-- ==== Sys2Proof/Machine/HostRead.lean ====
section
/-! DEFINITION. What a host port reads from a register of the four host windows (spec/10_chart.md R388, spec/11_helm.md
R430 to R433 and R458, spec/12_meridian.md R476 and R477, spec/13_memory_tiers.md R531 and R532, spec/14_package.md R543 and
R544). A read changes nothing, but for that of a semaphore (SEMAPHORE_READ). -/

namespace Sys2Proof.Machine

/-- Bits at places of a register, numbered from 0. -/
def flags (bs : List Bool) : Nat := bs.zipIdx.foldl (fun n e => n + b2n e.1 * 2 ^ e.2) 0

/-- QCFG (R433). -/
def Queue.qcfg (k : Queue) : Nat :=
  b2n k.en + k.rlog * 2 + k.elog * 32 + b2n k.prefill * 512 + k.asid * 1024 + k.wdog * 2 ^ 22

/-- A register of a queue (R433); RTAIL is written only. -/
def queueRead (s : State) (q off : Nat) : Nat :=
  let k := s.queue q
  match off with
  | 0x00 => k.rbase.toNat
  | 0x08 => k.ebase.toNat
  | 0x10 => k.qcfg
  | 0x18 => k.rhead.toNat
  | 0x1C => k.etail.toNat
  | 0x20 => k.ehead.toNat
  | _ => 0

/-- A register of a Chart block (R388). -/
def chartRead (s : State) (die off : Nat) : Nat :=
  let k := s.chart die
  match off with
  | 0x00 => flags [k.lowStrict, k.scrub]
  | 0x08 => k.poolBase.toNat
  | 0x10 => k.keyBase.toNat
  | 0x18 => flags [false, k.rej]
  | _ => 0

/-- A register of the main window (R430, R431, R458). -/
def mainRead (s : State) (port off : Nat) : Nat :=
  let h := s.helm
  if off = 0x00 then 0x014832 + port * 2 ^ 24
  else if off = 0x08 then b2n (h.semViol.getD port false)
  else if off = 0x10 then s.k 0 + s.k 1 * 256
  else if off = 0x18 then s.phaltValue
  else if off = 0x20 then (h.btBase.getD 0 0).toNat
  else if off = 0x28 then (h.btSize.getD 0 0).toNat
  else if off = 0x30 then (h.btBase.getD 1 0).toNat
  else if off = 0x38 then (h.btSize.getD 1 0).toNat
  else if off = 0x40 then h.savBase.toNat
  else if off = 0x48 then h.savSize.toNat
  else if 0x100 ≤ off ∧ off < 0x180 ∧ off % 8 = 0 then
    (match h.sems.find? ((off - 0x100) / 8) with
    | some p => b2n (p == port)
    | none => 1)
  else if 0x1000 ≤ off ∧ off < 0x2000 then chartRead s 0 (off - 0x1000)
  else if 0x2000 ≤ off ∧ off < 0x3000 then chartRead s 1 (off - 0x2000)
  else if 0x10000 ≤ off ∧ off < 0x11000 then queueRead s ((off - 0x10000) / 64) (off % 64)
  else 0

/-- A register of the Meridian window (R476). -/
def meridianRead (s : State) (off : Nat) : Nat :=
  let m := s.mer
  if off = 0x00 then m.mepid
  else if off = 0x08 then m.cfg.toNat
  else if off = 0x10 then flags [m.sync, m.stall, m.abandon, m.rej]
  else if off = 0x18 then m.time.toNat
  else if 0x20 ≤ off ∧ off < 0xA0 ∧ off % 8 = 0 then (m.spaces.getD ((off - 0x20) / 8) 0).toNat
  else if 0x100 ≤ off ∧ off < 0x500 ∧ off % 16 = 0 then (m.qbase.getD ((off - 0x100) / 16) 0).toNat
  else if 0x100 ≤ off ∧ off < 0x500 ∧ off % 16 = 8 then (m.qcfg.getD ((off - 0x108) / 16) 0).toNat
  else if off = 0x800 then m.mroute.toNat
  else if off = 0x808 then m.mexpose.toNat
  else if off = 0x810 then m.mrepset.toNat
  else if off = 0x818 then m.errBase.toNat
  else if off = 0x820 then m.errSize.toNat
  else if off = 0x828 then m.errHead.toNat
  else if off = 0x830 then m.errTail.toNat
  else if off = 0x838 then m.mlate.toNat
  else if off = 0x840 then m.mrlate.toNat
  else 0

/-- MEMCFG (R532). -/
def MemSys.memcfg (m : MemSys) : Nat := b2n m.ilv + m.tcsize * 512 + m.nrk * 2 ^ 19 + b2n m.nrtest * 2 ^ 23

/-- MEMPOP (R531). -/
def MemSys.mempop (m : MemSys) : Nat :=
  m.lpddrMask.toNat + flags ((m.cxlGb.take 8).map (fun g => decide (0 < g))) * 2 ^ 16 + m.lpddrGb % 2 ^ 16 * 2 ^ 24

/-- A register of the memory window (R531); KEYDATA reads 0. -/
def memoryRead (s : State) (off : Nat) : Nat :=
  let m := s.ms
  if off = 0x00 then m.memcfg
  else if off = 0x08 then flags [m.change.isSome, !m.inval.isEmpty, m.rej, m.paerr]
  else if off = 0x10 then m.mempop
  else if off = 0x18 then m.asidBase.toNat
  else if off = 0x20 then m.stgBase
  else if off = 0x28 then m.stgSize
  else if off = 0x30 then m.tlbinva.toNat
  else if off = 0x38 then m.tlbinvc.toNat
  else if off = 0x40 then m.nrseed.toNat
  else if off = 0x48 then m.keysel
  else if off = 0x90 then (m.hpasid.getD 0 0).toNat
  else if off = 0x98 then (m.hpasid.getD 1 0).toNat
  else if 0x100 ≤ off ∧ off < 0x140 ∧ off % 8 = 0 then m.cxlGb.getD ((off - 0x100) / 8) 0
  else if off = 0x140 then m.paerrcnt.toNat
  else if off = 0x148 then m.tchits.toNat
  else if off = 0x150 then m.shdBase
  else if off = 0x158 then m.shdSize
  else if off = 0x160 then m.rmdBase
  else if off = 0x168 then m.rmdSize
  else 0

/-- A register of the management window (R544); ATTNONCE is written only. -/
def mgmtRead (s : State) (off : Nat) : Nat :=
  let p := s.pkg
  if off = 0x00 then flags [p.ready, p.fail] + p.stage % 16 * 16
  else if off = 0x08 then p.plimit
  else if 0x10 ≤ off ∧ off < 0x30 ∧ off % 8 = 0 then p.limit ((off - 0x10) / 8)
  else if 0x30 ≤ off ∧ off < 0x50 ∧ off % 8 = 0 then p.clock ((off - 0x30) / 8)
  else if off = 0x50 then p.pwrnow
  else if off = 0x58 then flags [p.floor, p.hot, p.trip]
  else if off = 0x60 then p.temp.getD 0 0
  else if off = 0x68 then p.temp.getD 1 0
  else if off = 0x70 then b2n p.pwrOff
  else if off = 0xC0 then p.attaddr.toNat
  else if off = 0xC8 then flags [false, p.attDone]
  else if 0x100 ≤ off ∧ off < 0x138 ∧ off % 8 = 0 then (p.counters.getD ((off - 0x100) / 8) 0).toNat
  else 0

/-- What a host port reads at an offset of a window: offsets not listed read 0, and so does every window but that of
management before bring-up is done (R430, R535). -/
def State.hostRead (s : State) (port : Nat) (win : Window) (off : Nat) : DWord :=
  BitVec.ofNat 64 (match win with
  | .main => if s.open port then mainRead s port off else 0
  | .meridian => if s.open port then meridianRead s off else 0
  | .memory => if s.open port then memoryRead s off else 0
  | .mgmt => if port < 2 then mgmtRead s off else 0)

end Sys2Proof.Machine
end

##########

■ Problem to solve
Retype the listing in full, keeping every word as it appears.

■ Written solution
-- ==== Sys2Proof/Machine/HostRead.lean ====
section
/-! DEFINITION. What a host port reads from a register of the four host windows (spec/10_chart.md R388, spec/11_helm.md
R430 to R433 and R458, spec/12_meridian.md R476 and R477, spec/13_memory_tiers.md R531 and R532, spec/14_package.md R543 and
R544). A read changes nothing, but for that of a semaphore (SEMAPHORE_READ). -/

namespace Sys2Proof.Machine

/-- Bits at places of a register, numbered from 0. -/
def flags (bs : List Bool) : Nat := bs.zipIdx.foldl (fun n e => n + b2n e.1 * 2 ^ e.2) 0

/-- QCFG (R433). -/
def Queue.qcfg (k : Queue) : Nat :=
  b2n k.en + k.rlog * 2 + k.elog * 32 + b2n k.prefill * 512 + k.asid * 1024 + k.wdog * 2 ^ 22

/-- A register of a queue (R433); RTAIL is written only. -/
def queueRead (s : State) (q off : Nat) : Nat :=
  let k := s.queue q
  match off with
  | 0x00 => k.rbase.toNat
  | 0x08 => k.ebase.toNat
  | 0x10 => k.qcfg
  | 0x18 => k.rhead.toNat
  | 0x1C => k.etail.toNat
  | 0x20 => k.ehead.toNat
  | _ => 0

/-- A register of a Chart block (R388). -/
def chartRead (s : State) (die off : Nat) : Nat :=
  let k := s.chart die
  match off with
  | 0x00 => flags [k.lowStrict, k.scrub]
  | 0x08 => k.poolBase.toNat
  | 0x10 => k.keyBase.toNat
  | 0x18 => flags [false, k.rej]
  | _ => 0

/-- A register of the main window (R430, R431, R458). -/
def mainRead (s : State) (port off : Nat) : Nat :=
  let h := s.helm
  if off = 0x00 then 0x014832 + port * 2 ^ 24
  else if off = 0x08 then b2n (h.semViol.getD port false)
  else if off = 0x10 then s.k 0 + s.k 1 * 256
  else if off = 0x18 then s.phaltValue
  else if off = 0x20 then (h.btBase.getD 0 0).toNat
  else if off = 0x28 then (h.btSize.getD 0 0).toNat
  else if off = 0x30 then (h.btBase.getD 1 0).toNat
  else if off = 0x38 then (h.btSize.getD 1 0).toNat
  else if off = 0x40 then h.savBase.toNat
  else if off = 0x48 then h.savSize.toNat
  else if 0x100 ≤ off ∧ off < 0x180 ∧ off % 8 = 0 then
    (match h.sems.find? ((off - 0x100) / 8) with
    | some p => b2n (p == port)
    | none => 1)
  else if 0x1000 ≤ off ∧ off < 0x2000 then chartRead s 0 (off - 0x1000)
  else if 0x2000 ≤ off ∧ off < 0x3000 then chartRead s 1 (off - 0x2000)
  else if 0x10000 ≤ off ∧ off < 0x11000 then queueRead s ((off - 0x10000) / 64) (off % 64)
  else 0

/-- A register of the Meridian window (R476). -/
def meridianRead (s : State) (off : Nat) : Nat :=
  let m := s.mer
  if off = 0x00 then m.mepid
  else if off = 0x08 then m.cfg.toNat
  else if off = 0x10 then flags [m.sync, m.stall, m.abandon, m.rej]
  else if off = 0x18 then m.time.toNat
  else if 0x20 ≤ off ∧ off < 0xA0 ∧ off % 8 = 0 then (m.spaces.getD ((off - 0x20) / 8) 0).toNat
  else if 0x100 ≤ off ∧ off < 0x500 ∧ off % 16 = 0 then (m.qbase.getD ((off - 0x100) / 16) 0).toNat
  else if 0x100 ≤ off ∧ off < 0x500 ∧ off % 16 = 8 then (m.qcfg.getD ((off - 0x108) / 16) 0).toNat
  else if off = 0x800 then m.mroute.toNat
  else if off = 0x808 then m.mexpose.toNat
  else if off = 0x810 then m.mrepset.toNat
  else if off = 0x818 then m.errBase.toNat
  else if off = 0x820 then m.errSize.toNat
  else if off = 0x828 then m.errHead.toNat
  else if off = 0x830 then m.errTail.toNat
  else if off = 0x838 then m.mlate.toNat
  else if off = 0x840 then m.mrlate.toNat
  else 0

/-- MEMCFG (R532). -/
def MemSys.memcfg (m : MemSys) : Nat := b2n m.ilv + m.tcsize * 512 + m.nrk * 2 ^ 19 + b2n m.nrtest * 2 ^ 23

/-- MEMPOP (R531). -/
def MemSys.mempop (m : MemSys) : Nat :=
  m.lpddrMask.toNat + flags ((m.cxlGb.take 8).map (fun g => decide (0 < g))) * 2 ^ 16 + m.lpddrGb % 2 ^ 16 * 2 ^ 24

/-- A register of the memory window (R531); KEYDATA reads 0. -/
def memoryRead (s : State) (off : Nat) : Nat :=
  let m := s.ms
  if off = 0x00 then m.memcfg
  else if off = 0x08 then flags [m.change.isSome, !m.inval.isEmpty, m.rej, m.paerr]
  else if off = 0x10 then m.mempop
  else if off = 0x18 then m.asidBase.toNat
  else if off = 0x20 then m.stgBase
  else if off = 0x28 then m.stgSize
  else if off = 0x30 then m.tlbinva.toNat
  else if off = 0x38 then m.tlbinvc.toNat
  else if off = 0x40 then m.nrseed.toNat
  else if off = 0x48 then m.keysel
  else if off = 0x90 then (m.hpasid.getD 0 0).toNat
  else if off = 0x98 then (m.hpasid.getD 1 0).toNat
  else if 0x100 ≤ off ∧ off < 0x140 ∧ off % 8 = 0 then m.cxlGb.getD ((off - 0x100) / 8) 0
  else if off = 0x140 then m.paerrcnt.toNat
  else if off = 0x148 then m.tchits.toNat
  else if off = 0x150 then m.shdBase
  else if off = 0x158 then m.shdSize
  else if off = 0x160 then m.rmdBase
  else if off = 0x168 then m.rmdSize
  else 0

/-- A register of the management window (R544); ATTNONCE is written only. -/
def mgmtRead (s : State) (off : Nat) : Nat :=
  let p := s.pkg
  if off = 0x00 then flags [p.ready, p.fail] + p.stage % 16 * 16
  else if off = 0x08 then p.plimit
  else if 0x10 ≤ off ∧ off < 0x30 ∧ off % 8 = 0 then p.limit ((off - 0x10) / 8)
  else if 0x30 ≤ off ∧ off < 0x50 ∧ off % 8 = 0 then p.clock ((off - 0x30) / 8)
  else if off = 0x50 then p.pwrnow
  else if off = 0x58 then flags [p.floor, p.hot, p.trip]
  else if off = 0x60 then p.temp.getD 0 0
  else if off = 0x68 then p.temp.getD 1 0
  else if off = 0x70 then b2n p.pwrOff
  else if off = 0xC0 then p.attaddr.toNat
  else if off = 0xC8 then flags [false, p.attDone]
  else if 0x100 ≤ off ∧ off < 0x138 ∧ off % 8 = 0 then (p.counters.getD ((off - 0x100) / 8) 0).toNat
  else 0

/-- What a host port reads at an offset of a window: offsets not listed read 0, and so does every window but that of
management before bring-up is done (R430, R535). -/
def State.hostRead (s : State) (port : Nat) (win : Window) (off : Nat) : DWord :=
  BitVec.ofNat 64 (match win with
  | .main => if s.open port then mainRead s port off else 0
  | .meridian => if s.open port then meridianRead s off else 0
  | .memory => if s.open port then memoryRead s off else 0
  | .mgmt => if port < 2 then mgmtRead s off else 0)

end Sys2Proof.Machine
end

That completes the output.